Сказать честно, никто ему разбираться не даст, но пыль в глаза пустить охота. Чтобы не думала, что они там у себя в Москве крутые, а он тут в Антоновке просто так, не пришей кобыле хвост.
– Не, Петь, я с тобой съезжу, если, конечно, можно. – Глашка упрямо мотнула головой, и стрекозьи очки слетели на землю. Взгляд у нее теперь был уже совсем другой, не насмешливый, а напуганный и, кажется, решительный. Вот этот взгляд он помнил хорошо, он был Петру привычен и не нервировал непонятными потаенными искрами, не сбивал с пути истинного.

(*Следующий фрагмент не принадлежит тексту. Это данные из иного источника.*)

/-! ### A pulse of the attached run -/

theorem exec_pulse_of_proving {r : Fin 4} {ch : Channel} {stamp : Word32} {s : State} (hr : s.Runs)
    (running : s.runs[r].state ≠ .closed) (hp : s.proving r = true) (ht : s.pulses[r].totalizing = ch)
    (h : s.dual r = true → (s.windowed r ch).atCheckpoint ch = false) :
    exec (.pulse r ch stamp) s
      = .next
          (deliverPulse r stamp
            ((advanceTo stamp s).setPulse r (plainPulse s.pulses[r] (s.dual r) ch))) := by
  rw [exec_pulse_of_running hr running, runPulse_of_plain (by exact h), delivered_of_proving]
  · rfl
  · exact hp
  · rw [State.pulse_setPulse]
    exact ht

/-- R141, R142, R144: a session ends by itself and is reported behind a busy transmitter. -/
theorem ended_reported {s : State} {x : Session} {st : StationRecord} {c : CondId}
    (hst : s.retained.station = some st) (hx : x.endCause.reported = true) (ht : s.transmitter ≠ .free)
    (hl : s.outbound.length ≤ 13) :
    (occur c (offerReport (s.setSession x))).outbound.filter (·.kind == .proveReport)
      = s.outbound.filter (·.kind == .proveReport)
        ++ [(occur c (offerReport (s.setSession x))).session.reportFrame st.reportLevel] := by
  rw [(endReported_loopOnly c x s).session]
  exact endReported_filter (NoticesEnter.refl s) hst hx ht (by omega)

/-- The session of a state, written and then written again. -/
theorem State.setSession_setSession (s : State) (x y : Session) :
    (s.setSession x).setSession y = s.setSession y := rfl

/-- Settles O48. -/
theorem pulsesTimePassesAndProveRuns : Obligations.PulsesTimePassesAndProveRuns := by
  refine ⟨?_, ?_⟩
  · intro r ch stamp y s hr running hy hat hact htot p lead x i s1 hplain
    have dual : s.dual r = (y.mode == .dual) := State.dual_of_settings hy
    have proving : s.proving r = true := by
      unfold State.proving
      rw [hact, hat]
      simp
    have plain : s.dual r = true → (s.windowed r ch).atCheckpoint ch = false := fun h => by
      rw [dual, beq_iff_eq] at h
      exact Bool.eq_false_iff.mpr fun at' => hplain h ((windowed_atCheckpoint_iff s r ch).mp at')
    have after : (advanceTo stamp s).setPulse r (plainPulse s.pulses[r] (s.dual r) ch) = s1 := by
      unfold plainPulse
      rw [dual]
      simp only [beq_iff_eq]
      rfl
    have step := exec_pulse_of_proving (stamp := stamp) hr running proving htot plain
    rw [after] at step
    refine ⟨fun h => ?_, fun h h' => ?_, fun h h' => ?_, ?_⟩
    · rw [step, deliverPulse_of_waiting (s := s1) h]
    · rw [step, deliverPulse_of_first (s := s1) h h']
      rfl
    · rw [step, deliverPulse_of_next (s := s1) h h']
      rfl
    · intro rec tD1 tP1 tD2 hfin hrec h1 hp h2 whole td tp ni rate
      have finished := deliverPulse_of_finishing (s := s1) (r := r) hfin hrec h1 hp h2 stamp
      rw [finished] at step
      refine ⟨fun few => ?_, fun enough => ?_⟩
      · rw [if_pos (by exact few)] at step
        have only := spoilPass_loopOnly .fewPulses s1
        have auto : s1.autoRelease = rec.autoRelease := by
          show (s.retained.prover.map (·.autoRelease)).getD false = _
          rw [hrec]
          rfl
        rw [auto] at only
        refine ⟨_, step, only, ?_⟩
        rw [spoilPass_cond_spoiled]
        rfl
      · rw [if_neg (by show ¬whole < _; omega)] at step
        rw [step, formPass_eq (s := s1) hy]
        have channel : s1.pulses[r].totalizing = ch := by
          rw [← after, State.pulse_setPulse]
          exact htot
        rw [channel]
        rfl
  · intro rec pass s hrec x passes next base up mean run runs formed
    have between : s.nextPassState = next := nextPassState_of_prover hrec
    have formedEq : x.formed pass = formed := by
      have run' : formRun (x.proveRuns.length + 1) x.spoiledForRun (x.passes ++ [pass]) = run := by
        rw [formRun_append]
        unfold formRun
        rw [meanUp_passes, meanUp_passes, meanReading_eq, meanReading_eq, meanReading_eq, meanReading_eq]
      unfold Session.formed
      rw [run']
      rfl
    have formedOf (h : rec.passesPerRun ≤ passes.length) :
        recordPass rec pass s = testRepeatability rec (s.setSession formed) := by
      rw [recordPass_eq, if_neg (show ¬passes.length < _ by omega), formedEq]
    refine ⟨fun h => ?_, fun h hf => ?_, fun h he => ?_⟩
    · rw [recordPass_eq, if_pos h, between]
      rfl
    · rw [formedOf h, testRepeatability_of_few (by exact hf)]
      exact congrArg (fun z => s.setSession { formed with state := z }) between
    · intro window hi lo hb hhi hlo tested repeated meanOf t reported
      have largest : maxNi window = hi := maxNi_eq (fun w hw => (hb w hw).2) hhi
      have smallest : minNi window = lo := minNi_eq (fun w hw => (hb w hw).1) hlo
      have tested' : testedWindow rec.runsRequired formed.proveRuns = tested := by
        unfold testedWindow spreadOf
        rw [show lastRuns rec.runsRequired formed.proveRuns = window from rfl, largest, smallest]
      have repeats' : repeats rec.repeatLimit window = true ↔ repeated := by
        unfold repeats
        rw [largest, smallest, decide_eq_true_iff]
      have eq : t
          = if repeats rec.repeatLimit window then
              completeSession rec window (s.setSession { formed with lastWindow := some tested })
            else if rec.maxRuns ≤ runs.length then
              failSession .notRepeatable (s.setSession { formed with lastWindow := some tested })
            else s.setSession { formed with lastWindow := some tested, state := s.nextPassState } := by
        rw [← tested']
        exact (formedOf h).trans (testRepeatability_of_enough (by exact he))
      refine ⟨fun yes => ?_, fun no more => ?_, fun no last => ?_⟩
      · rw [if_pos (repeats'.mpr yes)] at eq
        let product := x.product.bind fun q => s.retained.products[q].inService
        let z := formResults rec product (x.kFactor.getD 0) window
        let y : Session :=
          { formed with
            state := .complete, endCause := .completed, lastWindow := some tested, results := some z }
        have ends : t = occur .proveComplete (offerReport (s.setSession y)) := eq
        obtain ⟨ni, qProve, tPv, pPv, tMt, pMt, ctsp, cpsp, ofCopy, ofNone, ccfp, ccfm, mfNew, range⟩ :=
          formResults_eq rec product (x.kFactor.getD 0) window
        refine ⟨z, ?_, ?_, ni, qProve, tPv, pPv, tMt, pMt, ctsp, cpsp, ofCopy, ofNone, ccfp, ccfm,
          fun k hk => ?_, range, fun st hst ht hl => ?_⟩
        · rw [ends]
          exact endReported_loopOnly .proveComplete y s
        · rw [ends, endReported_cond_self (by simp)]
          rfl
        · rw [show x.kFactor.getD 0 = k by rw [hk]; rfl] at mfNew
          have factor : z = formResults rec product k window := by
            show formResults rec product (x.kFactor.getD 0) window = _
            rw [hk]
            rfl
          rw [factor]
          exact mfNew
        · rw [ends]
          exact ended_reported hst rfl ht hl
      · rw [eq, if_neg (mt repeats'.mp no), if_neg (by omega), between]
        rfl
      · rw [if_neg (mt repeats'.mp no), if_pos last] at eq
        let y : Session :=
          { formed with state := .failed, endCause := .notRepeatable, lastWindow := some tested }
        have ends : t = occur .proveFailed (offerReport (s.setSession y)) := eq
        refine ⟨?_, ?_, fun st hst ht hl => ?_⟩
        · rw [ends]
          exact endReported_loopOnly .proveFailed y s
        · rw [ends, endReported_cond_self (by simp)]
          rfl
        · rw [ends]
          exact ended_reported hst rfl ht hl

end Sys2Proof.Machine
end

– Поехали, – решил он, поднял очки, черканул радужными стеклами по рукаву форменной рубахи, стирая пыль, протянул Глашке. – Только чтобы тихо мне. С вопросами всякими не лезь и под ногами не путайся. А то знаю я вас, журналистов.
Московская знаменитость возражать не стала, поблагодарила за очки, забралась в «уазик».
К месту преступления подъехали спустя пять минут. Петр нарочно максимально сбавил скорость, чтобы Глашка смогла рассмотреть и оценить перемены, произошедшие в графском поместье. Она смотрела во все глаза, даже про сигарету, зажженную, но так ни разу и не поднесенную к губам, забыла. А Петр, который всего полгода как бросил курить, адски мучился, вдыхая необычный, как и духи, табачный дым. Если бы не страшная клятва, данная Маринке, то точно не удержался бы, стрельнул сигаретку, а так терпел из последних сил.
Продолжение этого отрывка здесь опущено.